SPNEGO (génération/validation de jeton kerberos) pour SSO utilisant Python

Question

Je tente d'implémenter un scénario de Single Sign On simple dans lequel certains des serveurs participants seront des boîtes Windows (IIS). Il semble que SPNEGO est un chemin raisonnable pour cela.

Voici le scénario:

• journaux utilisateur dans mon service SSO en utilisant son nom d'utilisateur et mot de passe. Je l'authentifie en utilisant un mécanisme.
• À un certain moment plus tard, l'utilisateur souhaite accéder à App A.
  • demande de l'utilisateur pour App A est intercepté par le service d'authentification unique. Le service d'authentification unique utilise SPNEGO pour connecter l'utilisateur à l'App A:
    • Le service d'authentification unique frappe l'App Une page Web, obtient un "WWW-Authenticate: Negotiate" réponse
    • Le service d'authentification unique génère une « autorisation: Negotiate xxx » réponse au nom de l'utilisateur, répond à l'App A. l'utilisateur est maintenant connecté à l'App A.
  • les interceptent de service d'authentification unique des demandes ultérieures de l'utilisateur pour App A, insérer l'en-tête d'autorisation dans les avant de passer les sur l'application A.

Cela vous semble-t-il correct?

je besoin de deux choses (au moins que je peux penser maintenant):

• la capacité de générer le « Autorisation: Negotiate xxx » jeton au nom de l'utilisateur, de préférence en utilisant Python
• la possibilité de valider les en-têtes "Authorization: Negotiate xxx" en Python (pour une partie ultérieure du projet)

Answer 1

C'est exactement ce que fait Apple avec ses Calendar Server. Ils ont une bibliothèque python gssapi pour la partie kerberos du processus, afin de mettre en œuvre SPNEGO.

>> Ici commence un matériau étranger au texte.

def pdCoefBody (k : Call) (s : State) : Result :=
  let p := fld k.blk 0 16
  checked s (portType p, p)
    [(portBad p || fld k.blk 16 16 != 0 || !coefsOk k.blk, .badParam),
     (tileDown s (tidTile p), .notActive), (!mayChange k.who (portOwner s p), .partDenied)]
    (let st := storeImage s 0x0205 (portType p) p 132 (p + identityImage) (k.blk % 2 ^ 1056)
     done (writeBank st.1 p (coefsOf k.blk)) [st.2])

def execPdCoef (c : Frame) (s : State) : Out State := .next (serve { op := 0x0205 } c s pdCoefBody)

/-- Coefficients of a FLUX_PD block: c_j at j, P_i at 64 + i, G_i at 68 + i. -/
def fluxCoefs (b : Nat) : Tbl Int :=
  let t := (List.range 64).foldl (fun t j => tset (if j = 0 then 65536 else 0) t j (sgn 18 (fld b (288 + 32 * j) 18))) []
  (List.range 4).foldl (fun t i =>
    tset 0 (tset 0 t (64 + i) (fld b (32 + 64 * i) 24)) (68 + i) (sgn 18 (fld b (64 + 64 * i) 18))) t

def fluxPdBad (b : Nat) : Bool :=
  fld b 16 16 != 0 || (List.range 4).any (fun i => fld b (56 + 64 * i) 8 != 0 || !extended 32 18 (fld b (64 + 64 * i) 32))
    || (List.range 64).any (fun j => !extended 32 18 (fld b (288 + 32 * j) 32))

def fluxPdBody (k : Call) (s : State) : Result :=
  let p := fld k.blk 0 16
  checked s (oFluxPort, p)
    [(fluxBad p || fluxPdBad k.blk, .badParam), (tileDown s (tidTile p), .notActive),
     (!mayChange k.who (portOwner s p), .partDenied)]
    (let st := storeImage s 0x0602 oFluxPort p 292 (p + 0x10000 * 2 ^ 288) (k.blk % 2 ^ 2336)
     done (writeBank st.1 p (fluxCoefs k.blk)) [st.2])

def execFluxPd (c : Frame) (s : State) : Out State := .next (serve { op := 0x0602 } c s fluxPdBody)

/-! ### PORT_STATUS and FLUX_STATUS (03 R88; 07 R188) -/

def fSumSat : Nat := 24
def fPdSat : Nat := 25
def fTsConf : Nat := 26
def fAmpConf : Nat := 27
def fEmitDis : Nat := 28

def portMap : FlagMap := [(24, 32), (25, 48), (26, 64), (27, 80), (28, 96)]

def portImage (s : State) (kind : StagedKind) (p : Nat) : Nat :=
  let x := s.port p
  p + b2n (portMuted s p) * 2 ^ 16 + causeBits s p * 2 ^ 17 + flagImage portMap x.flags + b2n x.pdB * 2 ^ 29
    + b2n (s.staged.any (fun g => g.kind == kind && g.obj == p && bit g.blk 23)) * 2 ^ 30

def portStatusBody (kind : StagedKind) (bad : Nat → Bool) (k : Call) (s : State) : Result :=
  let p := fld k.blk 0 16
  checked s (portType p, p)
    [(bad p || statusReqBad k 16 128 portMap, .badParam),
     (k.func != 0 && (portOwner s p).part != k.who.part, .partDenied)]
    (report (if k.clear then s.modPort p (fun x => { x with flags := clearFlags s.now portMap k.blk x.flags }) else s)
      (leBytes 16 (portImage s kind p)))
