-- ==== Sys2Proof/Machine/Repair.lean ====
section
/-! DEFINITION. Self-repair and owners: REPAIR_REPORT, the remap of marked hardware, OBJ_OWNER
(20 R505 to R511, R519 to R521). -/

namespace Sys2Proof.Machine

def setRepair (s : State) (f : Repair → Repair) : State := { s with repair := f s.repair }

/-! ### REPAIR_REPORT (R511) -/

def spareCode (s : State) (k : Nat) : Nat :=
  match (s.link k).sparePos with | some i => i | none => 15

/-- SLA_POS of links 0 and 1, SLB_POS of links 2 and 3. -/
def sparePosCode (s : State) (a b : Nat) : Nat :=
  if spareCode s a != 15 then spareCode s a else if spareCode s b != 15 then 4 + spareCode s b else 15

def isArray (m : Mark) : Bool := m.kind == .row || m.kind == .column

/-- Banks with no spare row or column left: those that the field map has used up, and the factory's (R511). -/
def banksFull (s : State) : Nat :=
  Config.banksFactory.toNat + (((s.repair.rowsUsed.map (fun e => e.1)) ++ (s.repair.colsUsed.map (fun e => e.1))).eraseDups.filter
    (fun b => rowsLeft s b == 0 && colsLeft s b == 0)).length

def repairImage (s : State) : Nat :=
  let r := s.repair
  let bits (f : Nat → Bool) : List (Nat × Nat) := (List.range 12).map (fun t => (b2n (f t), 1))
  let pend (k : MarkKind) (n t : Nat) : Bool := r.marks.any (fun m => m.kind == k && m.addr / n == t)
  pack (bits (tget false r.loomSpare) ++ bits (tget false r.mvSpare) ++ bits (pend .loom 8) ++ bits (pend .core 2)
    ++ [(0, 16), (Config.rowsBuilt.toNat, 32), (Config.rowsFactory.toNat, 32), ((r.rowsUsed.map (fun e => e.2)).sum, 32),
        (Config.colsBuilt.toNat, 32), (Config.colsFactory.toNat, 32), ((r.colsUsed.map (fun e => e.2)).sum, 32),
        ((r.marks.filter isArray).length, 16), (r.unrepaired, 16), (min (banksFull s) 255, 8),
        (sparePosCode s 0 1, 4), (sparePosCode s 2 3, 4)])

def execRepairReport (c : Frame) (s : State) : Out State :=
  .next (serve { op := 0x1201 } c s fun k s =>
    checked s (0, 0) [(k.blk != 0, .badParam)] (report s (leBytes 64 (repairImage s))))

/-! ### Remaps (R507 to R510) -/

def dropMark (s : State) (m : Mark) : State := setRepair s (fun r => { r with marks := r.marks.filter (· != m) })

/-- The words copied onto a spare: corrected, or as the poison pattern or inverted check bits (R508). -/
def copyWord (s : State) (a : Nat) : State :=
  match (storedClass s a).1 with
  | .clean => s
  | .corrected _ => setMask s a 0
  | _ => poisonAt s a

def copyWhere (s : State) (p : Nat → Bool) : State :=
  ((s.mem.errs.map (fun e => e.1)).filter p).foldl copyWord s

/-- A Loom is EMPTY or LOADED with no run armed (08 R243); a core EMPTY, STOPPED or in FAULT (R508). -/
def loomQuiet (s : State) (l : Nat) : Bool := (s.loom l).state == .empty || (s.loom l).state == .loaded
def coreQuiet (s : State) (c : Nat) : Bool :=
  (s.core c).state == .empty || (s.core c).state == .stopped || (s.core c).state == .fault
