/-- R517, R518: LEDGER_READ reports the head of the Ledger and the entries asked for, in full to PF0 and redacted
for a VF that neither caused them nor owns their object; a request of PF0 that changes RETAIN also writes MRAM.
R522 to R524: PART_CFG writes a partition's key mask and label; INSTALL writes a P-384 point into an EMPTY key
slot and REVOKE empties an INSTALLED one, both in MRAM with a Ledger entry; KEY_STATUS reports the slots.
Model choices: logs 9, 16, 94. -/
def Obligations.LedgerPartitionsAndKeys : Prop :=
  Completes .ledgerRead { op := 0x1202, inSealed := true }
    (fun k t => (!bit k.blk 78 || (k.func == 0 && bit k.blk 79 == t.ledger.retain)) && fld k.blk 80 48 == 0
      && decide (fld k.blk 64 14 ≤ 8192)
      && decide (oldestSeq t.ledger ≤ fld k.blk 0 64) && decide (fld k.blk 0 64 ≤ headSeq t.ledger)
      && decide (fld k.blk 0 64 + fld k.blk 64 14 ≤ headSeq t.ledger + 1))
    (fun k t => report t (ledgerReadOut k t t.ledger))
  ∧ CompletesNv .ledgerRead { op := 0x1202, inSealed := true }
    (fun k t => bit k.blk 78 && k.func == 0 && (bit k.blk 79 != t.ledger.retain) && fld k.blk 80 48 == 0
      && decide (fld k.blk 64 14 ≤ 8192)
      && decide (oldestSeq t.ledger ≤ fld k.blk 0 64) && decide (fld k.blk 0 64 ≤ headSeq t.ledger)
      && decide (fld k.blk 0 64 + fld k.blk 64 14 ≤ headSeq t.ledger + 1) && !nvInhibit t)
    (fun k t => { status := .ok, next := { t with ledger := { t.ledger with retain := bit k.blk 79 } }
                  out := ledgerReadOut k t { t.ledger with retain := bit k.blk 79 }, items := [item 0 0] })
  ∧ CompletesNv .partCfg { op := 0x1203, pf0 := true } (fun k t => fld k.blk 8 56 == 0 && !nvInhibit t)
    (fun k t =>
      let st := storeImage t 0x1203 0x20 (fld k.blk 0 4) 16 (fld k.blk 0 4 + if fld k.blk 0 4 = 0 then 0xF0 else 0)
        (k.blk % 2 ^ 128)
      done { st.1 with
        parts := tset {} st.1.parts (fld k.blk 0 4) { keymask := fld k.blk 4 4, label := fld k.blk 64 64 } } [st.2])
  ∧ CompletesNv .keyInstall { op := 0x1205, pf0 := true }
    (fun k t => fld k.blk 2 2 == 0 && fld k.blk 4 60 == 0 && tget 0 t.keys (fld k.blk 0 2) == 0
      && onCurve (octets k.blk 64) (octets k.blk 448) && !nvInhibit t)
    (fun k t =>
      let v := octets k.blk 64 + 2 ^ 384 * octets k.blk 448
      let st := storeImage t 0x1205 0x21 (fld k.blk 0 2) 104 (fld k.blk 0 2) (keyImage (fld k.blk 0 2) v)
      done { st.1 with keys := tset 0 st.1.keys (fld k.blk 0 2) v } [st.2])
  ∧ CompletesNv .keyRevoke { op := 0x1205, pf0 := true }
    (fun k t => fld k.blk 2 2 == 1 && fld k.blk 4 60 == 0 && tget 0 t.keys (fld k.blk 0 2) != 0 && !nvInhibit t)
    (fun k t =>
      let st := storeImage t 0x1205 0x21 (fld k.blk 0 2) 104 (fld k.blk 0 2) (keyImage (fld k.blk 0 2) 0)
      done { st.1 with keys := tset 0 st.1.keys (fld k.blk 0 2) 0 } [st.2])
  ∧ Completes .keyStatus { op := 0x1206 } (fun k _ => k.blk == 0) (fun _ t => report t (keyStatusOut t))

/-- R507 to R511, R519 to R521: REPAIR_REPORT reports the maps; a marked Loom or core that is quiet moves onto its
tile's spare, and turns FAILED when the spare is taken, while Nirdin runs (R328); OBJ_OWNER gives objects that nothing
holds a new owner, with one Ledger entry each. Model choices: logs 12, 95, 133. -/
def Obligations.RepairAndOwners : Prop :=
  Completes .repairReport { op := 0x1201 } (fun k _ => k.blk == 0) (fun _ t => report t (leBytes 64 (repairImage t)))
  ∧ (∀ (s : State) (n : Fin 96), s.repair.marks.contains { kind := .loom, store := 0, addr := n.val } = true →
    s.gaf.state ≠ .halted → ((s.loom n).state = .empty ∨ (s.loom n).state = .loaded) →
    let u := { s with repair := { s.repair with
      marks := s.repair.marks.filter (fun m => m != { kind := .loom, store := 0, addr := n.val }) } }
    (tget false s.repair.loomSpare (n / 8) = false →
      ∃ v, v = copyWhere u (fun w => decide (draftAddr n 0 0 ≤ w) && decide (w < draftAddr n 0 0 + 0x40000))
      ∧ exec (.repairRemap (.loom n)) s = .next (repairNote
        { v with repair := { v.repair with loomSpare := tset false v.repair.loomSpare (n / 8) true } }
        1 0x10 n n (loomOwner v n).part))
    ∧ (tget false s.repair.loomSpare (n / 8) = true →
      exec (.repairRemap (.loom n)) s = .next (repairNote (({ u with repair := { u.repair with
          loomFailed := tset false u.repair.loomFailed n true
          unrepaired := min (u.repair.unrepaired + 1) 0xFFFF } }).modLoom n (fun x => { x with state := .failed }))
        3 0x10 n n (loomOwner u n).part)))
  ∧ (∀ (s : State) (n : Fin 24), s.repair.marks.contains { kind := .core, store := 0, addr := n.val } = true →
    s.gaf.state ≠ .halted → ((s.core n).state = .empty ∨ (s.core n).state = .stopped ∨ (s.core n).state = .fault) →
    tget false s.repair.mvSpare (n / 2) = true →
    let u := { s with repair := { s.repair with
      marks := s.repair.marks.filter (fun m => m != { kind := .core, store := 0, addr := n.val }) } }
    exec (.repairRemap (.core n)) s = .next (repairNote (({ u with repair := { u.repair with
          mvFailed := tset false u.repair.mvFailed n true
          unrepaired := min (u.repair.unrepaired + 1) 0xFFFF } }).modCore n
            (fun x => { x with state := .failed, queue := [] }))
        3 0x11 n n (coreOwner u n).part))
  ∧ (∀ (s : State) (n : Fin 24), s.repair.marks.contains { kind := .core, store := 0, addr := n.val } = true →
    s.gaf.state ≠ .halted → ((s.core n).state = .empty ∨ (s.core n).state = .stopped ∨ (s.core n).state = .fault) →
    tget false s.repair.mvSpare (n / 2) = false →
    let u := { s with repair := { s.repair with
      marks := s.repair.marks.filter (fun m => m != { kind := .core, store := 0, addr := n.val }) } }
    ∃ v, v = copyWhere u (fun w => decide (coreBase n ≤ w) && decide (w < coreBase n + 0x80000))
      ∧ exec (.repairRemap (.core n)) s = .next (repairNote
        { v with repair := { v.repair with mvSpare := tset false v.repair.mvSpare (n / 2) true } }
        1 0x11 n n (coreOwner v n).part))
  ∧ (∀ (s : State) (w : BitVec 8) (a : Nat) (row : Bool), s.gaf.state ≠ .halted →
    let m : Mark := { kind := if row then .row else .column, store := w.toNat, addr := a }
    (s.repair.marks.contains m = false ∨ arrayQuiet s false m.store a = false →
      exec (.repairRemap (.array w a row)) s = .next s)
    ∧ (s.repair.marks.contains m = true → arrayQuiet s false m.store a = true →
      exec (.repairRemap (.array w a row)) s = .next (remapArray s false m)))
  ∧ (∀ (s : State) (r : RepairItem), s.gaf.state = .halted → exec (.repairRemap r) s = .next s)
  ∧ CompletesNv .objOwner { op := 0x1204, pf0 := true }
    (fun k t => decide (1 ≤ fld k.blk 0 8) && decide (fld k.blk 0 8 ≤ 0x11) && decide (1 ≤ fld k.blk 16 16)
      && decide (fld k.blk 16 16 ≤ 1024) && fld k.blk 9 7 == 0 && fld k.blk 69 59 == 0 && !nvInhibit t
      && (List.range (fld k.blk 16 16)).all (fun i => objIdOk (fld k.blk 0 8) (fld k.blk 32 32 + i)
        && (objPair (fld k.blk 0 8) (fld k.blk 32 32 + i)).all (fun o => !objBusy t o.1 o.2))
      && (let u := (((List.range (fld k.blk 16 16)).flatMap
            (fun i => objPair (fld k.blk 0 8) (fld k.blk 32 32 + i))).foldl (setOwner false (fld k.blk 64 4) (bit k.blk 68)) (t, [])).1
          (List.range 12).all (fun j => !tileLineUsed t j || tileOwner u j == tileOwner t j)))
    (fun k t =>
      let r := ((List.range (fld k.blk 16 16)).flatMap (fun i => objPair (fld k.blk 0 8) (fld k.blk 32 32 + i))).foldl
        (setOwner (bit k.blk 8) (fld k.blk 64 4) (bit k.blk 68)) (t, [])
      done r.1 r.2)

Regardez dans CalendarServer/twistedcaldav/authkerb.py pour la partie d'authentification du serveur. Le module kerberos (qui est un module c) n'a pas de docstrings utiles, mais PyKerberos/pysrc/kerberos.py a toutes les définitions de fonctions.

est ici les urls pour les troncs svn:
http://svn.calendarserver.org/repository/calendarserver/CalendarServer/trunk
http://svn.calendarserver.org/repository/calendarserver/PyKerberos/trunk

Answer 2

Jetez un oeil à ce tutoriel http://spnego.sourceforge.net/credential_delegation.html. Il semble faire ce que vous essayez de faire.

Answer 3

J'ai cherché un peu de temps pour quelque chose de similaire (sur Linux), qui m'a conduit à cette page plusieurs fois, sans donner de réponse. Donc, voici ma solution, je suis venu avec:

Le serveur web est un Apache avec mod_auth_kerb. Il est déjà en cours d'exécution dans une configuration de connexion unique Active Directory depuis un certain temps. Ce que j'étais déjà en mesure de le faire avant:

• En utilisant le chrome avec authentification unique sur Linux (avec une bonne configuration krb5, avec le travail utilisateur @ domaine kinit)
• python Avoir connecter et signe unique sur l'utilisation sspi du paquet pywin32, avec quelque chose comme sspi.ClientAuth("Negotiate", targetspn="http/%s" % host)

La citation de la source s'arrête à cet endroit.